Source information: Begin
/-- R42, R306, R43: at the cycle in which it becomes visible, the one result in flight is written under its mask to its register
and to no other; a write to s0 or g0 is ignored; before that cycle nothing is written. -/
def Obligations.ResultLands : Prop :=
  ∀ (st : Strand) (r : Result) (t d : Nat), st.flight = [r] → r.due = some d → r.flags = 0 → r.fpctl = false →
    (t < d → st.settle t = st) ∧
    (d ≤ t → (st.settle t).flight = [] ∧ (st.settle t).pc = st.pc ∧ (st.settle t).status = st.status ∧
      (st.settle t).fpctl = st.fpctl ∧
      (∀ i : BitVec 6, (st.settle t).regs.rs i = if r.dst = .s i ∧ i ≠ 0
        then mergeBits (st.regs.rs i) (r.val.setWidth 64) (r.mask.setWidth 64) else st.regs.rs i) ∧
      (∀ i : BitVec 4, (st.settle t).regs.ra i = if r.dst = .a i
        then mergeBits (st.regs.ra i) (r.val.setWidth 64) (r.mask.setWidth 64) else st.regs.ra i) ∧
      (∀ i : BitVec 4, (st.settle t).regs.rg i = if r.dst = .g i ∧ i ≠ 0 then r.val.getLsbD 0 else st.regs.rg i) ∧
      (∀ i : BitVec 3, (st.settle t).regs.rvm i = if r.dst = .vm i
        then mergeBits (st.regs.rvm i) (r.val.setWidth 256) (r.mask.setWidth 256) else st.regs.rvm i) ∧
      (∀ i : BitVec 6, (st.settle t).rv i = if r.dst = .v i then mergeBits (st.rv i) r.val r.mask else st.rv i) ∧
      (∀ i : BitVec 3, (st.settle t).regs.rm i = if r.dst = .m i
        then mergeBits (st.regs.rm i) (r.val.setWidth 64) (r.mask.setWidth 64) else st.regs.rm i) ∧
      ∀ i : BitVec 4, (st.settle t).regs.rx i = if r.dst = .x i
        then mergeBits (st.regs.rx i) (r.val.setWidth 1024) (r.mask.setWidth 1024) else st.regs.rx i)

/-! ### Encodings (R302 to R322, R386, R387) -/

/-- Every well-formed micro-op and operation is what its own word decodes to, every operand at every value that the encoding
admits. -/
def Obligations.DecodeOfEncode : Prop :=
  ∀ i : Instr, i.wf = true →
    (i.slot = .micro → decodeTableWord 64 (encode i) = some i) ∧
    (i.slot ≠ .micro → i.slot ≠ .event → decodeTableWord 384 (encode i) = some i)

/-- R306, R4: a word decodes to a bundle only if every operation in it is assigned to its slot and the word is the one encoding of
that bundle: what the decoder accepts holds no unassigned field; the same for micro-ops. -/
def Obligations.DecodeOnlyAssigned : Prop :=
  (∀ (w : Nat) (b : Bundle), w < 2 ^ 384 → decodeBundle w = some b → b.wf = true ∧ encodeBundle b = w) ∧
  ∀ (w : Nat) (i : Instr), w < 2 ^ 64 → decodeMicro w = some i → i.wf = true ∧ i.slot = .micro ∧ encodeMicro i = w

/-- A word given by fields: the lowest bit and the value of each. -/
def Sys2Proof.Machine.fieldsWord (base : Nat) (l : List (Nat × Nat)) : Nat :=
  l.foldl (fun a p => a + p.2 * 2 ^ (base + p.1)) 0

/-- R309, R311, R313, R315, R316, R318, R320, R322: one word of each slot, its fields at the bits that the manual gives, decodes
to its operation. -/
def Obligations.DecodedWords : Prop :=
  decodeTableWord 384 (fieldsWord 319 [(39, 0x01), (32, 2), (26, 3), (20, 4), (13, 5), (0, 1)]) =
    some (.add .i32 true 3 4 (.reg 5)) ∧
  decodeTableWord 384 (fieldsWord 272 [(42, 0x02), (35, 8), (29, 1), (23, 2), (17, 3), (8, 2), (7, 1), (4, 5)]) =
    some (.vadd .f32 false .rtz 1 2 (.vec 3) ⟨true, 5⟩) ∧
  decodeTableWord 384 (fieldsWord 208 [(54, 0x01), (47, 3), (45, 1), (42, 3), (36, 7), (32, 2), (0, 0xFFFF8)]) =
    some (.ld .i64 ⟨.acq, .dev⟩ 7 ⟨2, 0xFFFF8⟩) ∧
  decodeTableWord 384 (fieldsWord 160 [(40, 0x2), (0, 1023)]) = some (.mcall 1023) ∧
  decodeTableWord 384 (fieldsWord 128 [(25, 0x2), (18, 3), (14, 4), (0, 128)]) = some (.scst 4 128 3) ∧
  decodeTableWord 384 (fieldsWord 80 [(38, 0x10), (32, 3), (29, 3), (26, 3), (20, 4), (14, 5), (8, 3), (0, 7)]) =
    some (.vote (.takes .dev) (.takes .dev) 4 5 3 7) ∧
  decodeTableWord 384 (fieldsWord 40 [(31, 0x1), (0, 0x3FFFFF)]) = some (.br 0x3FFFFF) ∧
  decodeTableWord 64 (fieldsWord 0 [(58, 0x0B), (53, 17), (49, 8), (0, 5)]) = some (.mPset 17 8 5) ∧
  decodeTableWord 384 (fieldsWord 319 [(39, 0x01), (32, 8)]) = none ∧
  decodeTableWord 64 (fieldsWord 0 [(58, 0x0E)]) = none

/-- R338, R339, R353, R413, whole: where AND, ANDN, CLZ and POPC stand in a bundle, register and immediate forms, and what each
writes in 1 cycle: the bits of both operands, of the first and not the second, the zero bits above the highest one, the ones. -/
def Obligations.BitPatterns : Prop :=
  ∀ (t : Ty) (sd sa sb : BitVec 6) (imm : BitVec 15) (s : State), t.isInt = true →
    let word (op : Nat) (l : List (Nat × Nat)) : Nat := fieldsWord 319 ([(39, op), (32, t.code), (26, sd.toNat), (20, sa.toNat)] ++ l)
    let a := s.me.regs.rs sa
    let and_ (b : SrcB) (v : Word) : Prop := Completes (.and t sd sa b) s (fun u => ∃ x, LandsS s u sd x 1 false ∧
      HoldsBits t x (fun k => a.getLsbD k && v.getLsbD k))
    let andn (b : SrcB) (v : Word) : Prop := Completes (.andn t sd sa b) s (fun u => ∃ x, LandsS s u sd x 1 false ∧
      HoldsBits t x (fun k => a.getLsbD k && !v.getLsbD k))
    (decodeTableWord 384 (word 0x02 [(13, sb.toNat)]) = some (.and t sd sa (.reg sb)) ∧
      decodeTableWord 384 (word 0x02 [(19, 1), (4, imm.toNat)]) = some (.and t sd sa (.imm imm)) ∧
      and_ (.reg sb) (s.me.regs.rs sb) ∧ and_ (.imm imm) (imm.signExtend 64)) ∧
    (decodeTableWord 384 (word 0x03 [(13, sb.toNat)]) = some (.andn t sd sa (.reg sb)) ∧
      decodeTableWord 384 (word 0x03 [(19, 1), (4, imm.toNat)]) = some (.andn t sd sa (.imm imm)) ∧
      andn (.reg sb) (s.me.regs.rs sb) ∧ andn (.imm imm) (imm.signExtend 64)) ∧
    (decodeTableWord 384 (word 0x06 []) = some (.clz t sd sa) ∧
      Completes (.clz t sd sa) s (fun u => ∃ x, LandsS s u sd x 1 false ∧ x.toNat ≤ t.width ∧
        (∀ k, t.width - x.toNat ≤ k → k < t.width → a.getLsbD k = false) ∧
        (x.toNat < t.width → a.getLsbD (t.width - 1 - x.toNat) = true))) ∧
    (decodeTableWord 384 (word 0x19 []) = some (.popc t sd sa) ∧
      Completes (.popc t sd sa) s (fun u => ∃ x, LandsS s u sd x 1 false ∧
        x.toNat = ((List.range t.width).filter (fun k => a.getLsbD k)).length))

/-- R361, whole: where EJOB stands in a bundle, and that at any privilege it writes the register to the word it names of the
strand's staging card, at once, where the next EGO finds it, and changes nothing else: no trap, no other word, no card submitted. -/
def Obligations.StagingCard : Prop :=
  ∀ (w : BitVec 5) (ss : BitVec 6) (s : State),
    decodeTableWord 384 (fieldsWord 80 [(38, 0x06), (14, ss.toNat), (0, w.toNat)]) = some (.ejob w ss) ∧
    Completes (.ejob w ss) s (fun u => u = s.updMe (fun st => { st with card := st.card.set w.toNat (st.regs.rs ss) w.isLt }) ∧
      u.me.card[w.toNat] = s.me.regs.rs ss ∧ (∀ k, (h : k < 32) → k ≠ w.toNat → u.me.card[k] = s.me.card[k]) ∧
      u.me.status = s.me.status ∧ u.dies = s.dies ∧ u.cores = s.cores ∧ u.issue = s.issue ∧ u.mem = s.mem)

end
end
Source information: End
Pull each line containing the word "that" out of the data above.

and to no other; a write to s0 or g0 is ignored; before that cycle nothing is written. -/
/-- Every well-formed micro-op and operation is what its own word decodes to, every operand at every value that the encoding
that bundle: what the decoder accepts holds no unassigned field; the same for micro-ops. -/
/-- R309, R311, R313, R315, R316, R318, R320, R322: one word of each slot, its fields at the bits that the manual gives, decodes
/-- R361, whole: where EJOB stands in a bundle, and that at any privilege it writes the register to the word it names of the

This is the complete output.